Let $X \subseteq \mathbb{R}^n$ is closed and $S_N = \{f_i\}$ is a set of $N > 1$ similitudes with $s_i = Lip(S_i)$.
$S_N$ satisfies the open set condition iff there exists a nonempty bounded open set $G \subseteq \mathbb{R}^n$ so that $\stackrel{.}{\cup} f_i(G) \subseteq G$.
Prove that, in the above conditions, $\sum_{i = 1}^N s_i^n < 1$.
Could you verify my approach? Surely there is a simpler proof.
The relevance of the statement
There exist results on the Hausdorff/Box dimension of self-similar fractals. The dimension is computed as the unique solution of $\sum_{i = 1}^N s_i^d = 1$. Then, the above result together with the monotonicity of the sum in $d$ yields that there is indeed a unique solution to the equation.
Proof
$G$ is an open set. Thus, we know that $G = \bigcup\limits_{i \in \mathbb{N}} B(x_i,r_i)$ because balls form a countable basis of the topology.
Case $G = B(x,r)$
We have $\bigcup\limits_{i = 1}^N f_i(B(x,r)) \subseteq B(x,r)$ and then: $$V(\bigcup\limits_{i = 1}^N f_i(B(x,r))) = \sum_{i = 1}^N V(f_i(B(x,r))) = \sum_{i = 1}^N s_i^n r^n \le r^n= V(B(x,r))$$ and thus, we get: $\sum_{i = 1}^N r^ns_i^n \le r^n$ and so $\sum_{i = 1}^N s_i^n \le 1$.
Equality holds iff $G = \bigcup\limits_{i = 1}^N f_i(B(x,r))$. But, since the union is disjoint, this gives a non-trivial partition of the connected ball $B(x,r)$. Contradiction.

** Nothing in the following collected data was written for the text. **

-- ==== Sys2Proof/Machine/Cycle.lean ====
section
/-! DEFINITION. The fetch-decode-execute cycle (40_execution_cycle.md): one loop iteration of R70. -/

namespace Sys2Proof.Machine

/-- What a phase of a step leaves: a value and the state, or (`error`) the state of a step that a `raise` has ended. -/
abbrev Phase (α : Type) := Except State (α × State)

/-- `Fetch()` (R72): the byte at `pc`, `pc` moved past it; at 256 no memory is read and `pc` stays. -/
def fetch (s : State) : Phase Byte :=
  if Config.memSize ≤ s.pc.toNat then .error (s.raise .pcOutOfBounds)
  else .ok (s.mem.read (s.pc.setWidth 8), s.setPc (s.pc + 1))

/-- Phase 3b, the operand fetch (R75): all operand bytes are fetched before anything is executed or checked. -/
def fetchOperands (o : Opcode) (s : State) : Phase Instr :=
  match o.operandBytes with
  | 0 => .ok (o.instr 0 0, s)
  | 1 =>
    match fetch s with
    | .error t => .error t
    | .ok (b1, s1) => .ok (o.instr b1 0, s1)
  | _ =>
    match fetch s with
    | .error t => .error t
    | .ok (b1, s1) =>
      match fetch s1 with
      | .error t => .error t
      | .ok (b2, s2) => .ok (o.instr b1 b2, s2)

/-- Phases 2 and 3 (R73 to R75): the opcode byte, its decoding, its operand bytes. -/
def fetchInstr (s : State) : Phase Instr :=
  match fetch s with
  | .error t => .error t
  | .ok (op, s1) =>
    match Opcode.ofByte? op with
    | none => .error (s1.raise (.illegalOpcode op))
    | some o => fetchOperands o s1

/-- `Step()` (R70): expiry phase, fetch, decode, execute. A halted core runs no iteration and nothing changes
(R18, V-FLT-12; log 2). -/
def runCycle (s : State) : StepOutcome :=
  if s.halted then .next s
  else
    match fetchInstr s.expire with
    | .error t => .next t
    | .ok (i, t) => exec i t

/-- Store bytes at consecutive addresses from `a` on; bytes that would lie beyond address 255 are dropped. -/
def storeBytes (m : Memory) (a : Nat) : List Byte → Memory
  | [] => m
  | v :: vs => if a < Config.memSize then storeBytes (m.write (BitVec.ofNat 8 a) v) (a + 1) vs else m

/-- The state whose next step fetches the instruction `w` of `nbits` bits: its bytes stand at `pc` and the core is
running (log 8). -/
def placeWord (s : State) (nbits w : Nat) : State :=
  { s with mem := storeBytes s.mem s.pc.toNat (wordBytes nbits w), halted := false }

end Sys2Proof.Machine
end

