/-! ## Frames -/

/-- What MOV, PUT, ADD, SUB, MUL, DIV, OR, AND and XOR leave unchanged: every register but the one the first operand
names, `pc`, flag, countdown, every memory byte, both streams; and `halted` and the fault record unless the instruction
faults, and then every register too (what a fault keeps is the spec's own choice D7; log 15). -/
def Obligations.RegisterWritersFrame : Prop :=
  ∀ mk ∈ [Instr.mov, Instr.put, Instr.add, Instr.sub, Instr.mul, Instr.div, Instr.or, Instr.and, Instr.xor],
    ∀ (b1 b2 : Byte) (s t : State), exec (mk b1 b2) s = .next t →
      (∀ j : Fin 8, j.val ≠ b1.toNat → t.x[j] = s.x[j]) ∧ t.pc = s.pc ∧ t.equalFlag = s.equalFlag ∧
      t.flagClearDelay = s.flagClearDelay ∧ (∀ a, t.mem.read a = s.mem.read a) ∧ t.input = s.input ∧
      t.output = s.output ∧
      ((t.halted = s.halted ∧ t.faultCode = s.faultCode ∧ t.faultInfo = s.faultInfo) ∨
        (t.x = s.x ∧ t.halted = true ∧ t.faultCode ≠ 0))

/-- What IN leaves unchanged: as the register writers, but for the input stream, which loses at most its first byte,
and none when the instruction faults (the spec's own choices D7 and D14; log 15). -/
def Obligations.InFrame : Prop :=
  ∀ (b1 : Byte) (s t : State), exec (.in_ b1) s = .next t →
    (∀ j : Fin 8, j.val ≠ b1.toNat → t.x[j] = s.x[j]) ∧ t.pc = s.pc ∧ t.equalFlag = s.equalFlag ∧
    t.flagClearDelay = s.flagClearDelay ∧ (∀ a, t.mem.read a = s.mem.read a) ∧ t.output = s.output ∧
    ((t.input = s.input.tail ∧ t.halted = s.halted ∧ t.faultCode = s.faultCode ∧ t.faultInfo = s.faultInfo) ∨
      (t.input = s.input ∧ t.x = s.x ∧ t.halted = true ∧ t.faultCode ≠ 0))

/-- What OUT leaves unchanged: every register, `pc`, flag, countdown, every memory byte, the input stream, and what the
output stream already held (what a fault keeps is the spec's own choice D7; log 15). -/
def Obligations.OutFrame : Prop :=
  ∀ (b1 : Byte) (s t : State), exec (.out b1) s = .next t →
    t.x = s.x ∧ t.pc = s.pc ∧ t.equalFlag = s.equalFlag ∧ t.flagClearDelay = s.flagClearDelay ∧
    (∀ a, t.mem.read a = s.mem.read a) ∧ t.input = s.input ∧
    ((t.output.dropLast = s.output ∧ t.output.length = s.output.length + 1 ∧ t.halted = s.halted ∧
        t.faultCode = s.faultCode ∧ t.faultInfo = s.faultInfo) ∨
      (t.output = s.output ∧ t.halted = true ∧ t.faultCode ≠ 0))

/-- What CMP leaves unchanged: every register, `pc`, every memory byte, both streams; and, when it faults, flag and
countdown too (the spec's own choice D7; log 15). -/
def Obligations.CmpFrame : Prop :=
  ∀ (b1 b2 : Byte) (s t : State), exec (.cmp b1 b2) s = .next t →
    t.x = s.x ∧ t.pc = s.pc ∧ (∀ a, t.mem.read a = s.mem.read a) ∧ t.input = s.input ∧ t.output = s.output ∧
    ((t.halted = s.halted ∧ t.faultCode = s.faultCode ∧ t.faultInfo = s.faultInfo) ∨
      (t.equalFlag = s.equalFlag ∧ t.flagClearDelay = s.flagClearDelay ∧ t.halted = true ∧ t.faultCode ≠ 0))

/-- What JMP, JEQ, NOP and HLT leave unchanged (that JEQ never checks its unused byte is D5): everything but `pc` for
the jumps and `halted` for HLT; they never fault in their execute phase. -/
def Obligations.JumpNopHltFrame : Prop :=
  ∀ (u : Byte) (a : Addr), ∀ i ∈ [Instr.jmp a, Instr.jeq u a, Instr.nop, Instr.hlt], ∀ s t : State,
    exec i s = .next t →
      t.x = s.x ∧ t.equalFlag = s.equalFlag ∧ t.flagClearDelay = s.flagClearDelay ∧
      (∀ m, t.mem.read m = s.mem.read m) ∧ t.input = s.input ∧ t.output = s.output ∧
      t.faultCode = s.faultCode ∧ t.faultInfo = s.faultInfo ∧
      (t.pc = s.pc ∨ i = .jmp a ∨ i = .jeq u a) ∧ (t.halted = s.halted ∨ i = .hlt)

/-! ## Whole-machine rules -/

/-- No instruction but CMP writes the flag or the countdown in its execute phase. -/
def Obligations.OnlyCmpWritesTheFlag : Prop :=
  ∀ (i : Instr) (s t : State), (∀ b1 b2 : Byte, i ≠ .cmp b1 b2) → exec i s = .next t →
    t.equalFlag = s.equalFlag ∧ t.flagClearDelay = s.flagClearDelay

/-- R14: how a step that completes without a fault leaves `pc`, for every instruction, `A` being the `pc` it began
with. -/
def Obligations.PcAfterEachInstruction : Prop :=
  ∀ (s t : State) (i : Instr) (rest : List Byte), s.halted = false → s.faultCode = 0 →
    decode s.code = .ok (i, rest) → step s = .next t → t.faultCode = 0 →
      t.pc.toNat =
        match i with
        | .jmp a => a.toNat
        | .jeq _ a => if s.expire.equalFlag then a.toNat else s.pc.toNat + 3
        | .nop | .hlt => s.pc.toNat + 1
        | .out _ | .in_ _ => s.pc.toNat + 2
        | .mov _ _ | .put _ _ | .add _ _ | .sub _ _ | .mul _ _ | .div _ _ | .or _ _ | .and _ _ | .xor _ _
        | .cmp _ _ => s.pc.toNat + 3

/-- A running core halts in a step exactly when the step runs HLT or raises a fault, and the two are told apart by the
fault record (the spec's own registers, D6). -/
def Obligations.HaltsOnlyByHltOrFault : Prop :=
  ∀ s t : State, s.halted = false → s.faultCode = 0 → step s = .next t →
    (t.halted = true ↔ (∃ rest, s.code = 0xFF :: rest) ∨ t.faultCode ≠ 0) ∧
    ((∃ rest, s.code = 0xFF :: rest) → t.faultCode = 0 ∧ t.faultInfo = s.faultInfo)

/-- The output stream only grows, by at most one byte a step, and the core never reads it back: with any other earlier
output the step is the same (the stream model is the spec's own, D17; log 5). -/
def Obligations.OutputOnlyGrowsAndIsNotReadBack : Prop :=
  ∀ s : State, ∃ (t : State) (e : List Byte), e.length ≤ 1 ∧ t.output = s.output ++ e ∧
    ∀ w : List Byte, step { s with output := w } = .next { t with output := w ++ e }

/-- Input is taken in order, at most one byte a step, only by IN, and a step does not depend on the bytes after the
next one (the stream model is the spec's own, D17; log 5). -/
def Obligations.InputTakenInOrderOnlyByIn : Prop :=
  (∀ s t : State, step s = .next t →
    t.input = s.input ∨ ((∃ v, s.input = v :: t.input) ∧ ∃ rest, s.code = 0xD1 :: rest)) ∧
  (∀ (s t : State) (v : Byte) (w w' : List Byte), step { s with input := v :: w } = .next t →
    ∃ l, ((t.input = w ∧ l = w') ∨ (t.input = v :: w ∧ l = v :: w')) ∧
      step { s with input := v :: w' } = .next { t with input := l })

/-- A program cannot read the fault record: a running core with any other record takes the same step, to a state that
differs at most in the record (the record is the spec's own, D6). -/
def Obligations.FaultRecordIsInvisibleToPrograms : Prop :=
  ∀ (s : State) (c : BitVec 3) (f : Byte), ∃ t u : State,
    step s = .next t ∧ step { s with faultCode := c, faultInfo := f } = .next u ∧
      u = { t with faultCode := u.faultCode, faultInfo := u.faultInfo } ∧
      ((u.faultCode = c ∧ u.faultInfo = f) ∨ (u.faultCode = t.faultCode ∧ u.faultInfo = t.faultInfo))

/-- The flag window of the spec's resolution C1 (D10, log 9); that a JEQ may have any unused byte is D5 (log 14).
After a CMP of two registers: a JEQ in the very next step jumps exactly when they were equal; in the step after that,
unless a CMP came between, a JEQ falls through; and as long as no CMP executes, a clear flag stays clear. -/
def Obligations.CompareResultLastsOneInstruction : Prop :=
  (∀ (s : State) (a b : Fin 8) (rest : List Byte), s.halted = false →
    s.code = 0xE2 :: regByte a :: regByte b :: rest →
    ∃ s1, step s = .next s1 ∧ s1.halted = false ∧ s1.equalFlag = (s.x[a] == s.x[b]) ∧ s1.flagClearDelay = 2 ∧
      s1.x = s.x ∧ s1.pc.toNat = s.pc.toNat + 3 ∧
      (∀ (u t : Byte) (rest1 : List Byte), s1.code = 0xE1 :: u :: t :: rest1 →
        ∃ s2, step s1 = .next s2 ∧ s2.pc.toNat = (if s.x[a] = s.x[b] then t.toNat else s1.pc.toNat + 3) ∧
          s2.flagClearDelay = 1 ∧ s2.equalFlag = s1.equalFlag) ∧
      (∀ s2 : State, step s1 = .next s2 → s1.code.head? ≠ some 0xE2 → s2.halted = false →
        s2.expire.equalFlag = false ∧
        ∀ (u t : Byte) (rest2 : List Byte), s2.code = 0xE1 :: u :: t :: rest2 →
          step s2 = .next { s2 with equalFlag := false, flagClearDelay := 0, pc := s2.pc + 3 })) ∧
  (∀ s t : State, s.equalFlag = false → s.code.head? ≠ some 0xE2 → step s = .next t → t.equalFlag = false)

/-! ## Reset, launch and the host -/

/-- The state right after reset: the spec's values (`equal_flag` is D9, the fault record D6), `mem` all MEM_FILL (log 4)
and the streams empty (log 5). -/
def Obligations.ResetValues : Prop :=
  (∀ i : Fin 8, State.reset.x[i] = 0x00) ∧ State.reset.pc = 0 ∧ State.reset.halted = false ∧
  State.reset.equalFlag = false ∧ State.reset.flagClearDelay = 0 ∧ State.reset.faultCode = 0 ∧
  State.reset.faultInfo = 0x00 ∧ (∀ a, State.reset.mem.read a = 0x00) ∧ State.reset.input = [] ∧
  State.reset.output = []

/-- Reset is allowed in every state, running or halted; it puts the core into the reset values and writes neither `mem`
nor the streams (the spec's own choice D18). -/
def Obligations.HostResetKeepsMemoryAndStreams : Prop :=
  ∀ y : System, ∃ z : System, y.act .reset = .next z ∧ z.launched = false ∧
    z.core = { State.reset with mem := y.core.mem, input := y.core.input, output := y.core.output }

/-- The memory after the host has loaded an image of at most 256 bytes: the image from address 0, 0x00 after it (the
fill is the spec's own choice D11; log 4), in canonical form, nothing else touched; a longer image is refused (D12). -/
def Obligations.LoadedImageReadsBack : Prop :=
  ∀ (y : System) (image : List Byte), y.launched = false →
    (image.length ≤ 256 → ∃ m : Memory, y.act (.load image) = .next { y with core := { y.core with mem := m } } ∧
      m.wf = true ∧ ∀ a : Addr, m.read a = (image[a.toNat]?).getD 0x00) ∧
    (256 < image.length → y.act (.load image) = .refused (.imageTooLong image.length))

/-- The launch sequence: reset, load, seed the registers, launch, from any state whatever, leaves the launch state: the
image, the seeds, the input, and every other piece of state at its reset value (reset as an action is D18, seeding of
registers alone D19, the `launched` bit the model's, log 12). -/
def Obligations.LaunchSequenceGivesLaunchState : Prop :=
  ∀ (y : System) (image : List Byte) (seeds : Vector Byte 8) (input : List Byte), image.length ≤ 256 →
    y.acts ([.reset, .load image] ++ (List.ofFn fun i : Fin 8 => HostAction.seed i seeds[i]) ++ [.launch input]) =
      .next { core := { State.reset with mem := imageMemory image, x := seeds, input := input }, launched := true }

/-- The host may load, seed and launch only before a launch, and inspect only before it or after a halt (the spec's own
choices D19, D21 and D23; the `launched` bit is the model's, log 12); inspection gives the state as it is; the core steps
once launched and not before. -/
def Obligations.HostActsOnlyWhenAllowed : Prop :=
  ∀ y : System,
    (y.launched = false → y.tick = .next y) ∧
    (y.launched = true → ∀ t, step y.core = .next t → y.tick = .next { core := t, launched := true }) ∧
    (y.launched = true → ∀ (image input : List Byte) (i : Fin 8) (v : Byte),
      y.act (.load image) = .refused .hostActionNotAllowed ∧ y.act (.seed i v) = .refused .hostActionNotAllowed ∧
      y.act (.launch input) = .refused .hostActionNotAllowed) ∧
    (y.launched = true → y.core.halted = false → y.inspect = .refused .hostActionNotAllowed) ∧
    (y.launched = false ∨ y.core.halted = true → ∃ v : Snapshot, y.inspect = .next v ∧
      v.x = y.core.x ∧ v.pc = y.core.pc ∧ v.equalFlag = y.core.equalFlag ∧
      v.flagClearDelay = y.core.flagClearDelay ∧ v.halted = y.core.halted ∧ v.faultCode = y.core.faultCode ∧
      v.faultInfo = y.core.faultInfo ∧ ∀ a : Addr, v.dump[a.toNat]? = some (y.core.mem.read a))
end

Case $G = \bigcup\limits_{j \in \mathbb{N}} B(x_j,r_j)$
We know that $V(G) \le \sum r_j^n \le M^n$ where $B(x,M)$ is the ball bounding the set. Then we consider the mappings $\{\overline{f_i}\}$ acting on each ball $B(x_j,r_j)$. We obtain in this way a set of disjoint balls whose volume is $\sum_{i = 1}^N s_i^n r_j^n$. Summing over all balls we get $(\sum_{j \in \mathbb{N}} r_j^n) (\sum_{i = 1}^N s_i^n) \le \sum r_j^n$, by the open set condition. We get $\sum_{i = 1}^N s_i^n \le 1$.
Equality holds iff $G = \bigcup\limits_{i = 1}^N \overline{f_i}(G)$. But since $f_i$ is a similitude, then (assuming $s > 0$) it is an open mapping and each $\overline{f_i}(G)$ is an open set. This induces an open partition in each connected component of $G$. This forces that each connected component receives one $\overline{f_i}(G)$ so that we don't get a partition of a connected set.
But since $f_i$ is a similitude with $s > 0$, it has an inverse which would have domain a connected component. We would have that a continuous mapping sends a connected set to several connected sets. Contradiction. Thus, the only possibility is that $G$ consists of only one connected component. By connectedness it would also imply that $N = 1$. However, (motivated by the definition of IFS) we imposed that $N > 1$. Contradiction.
References
Massopust: Interpolation and Approximation with Splines and Fractals, page 157.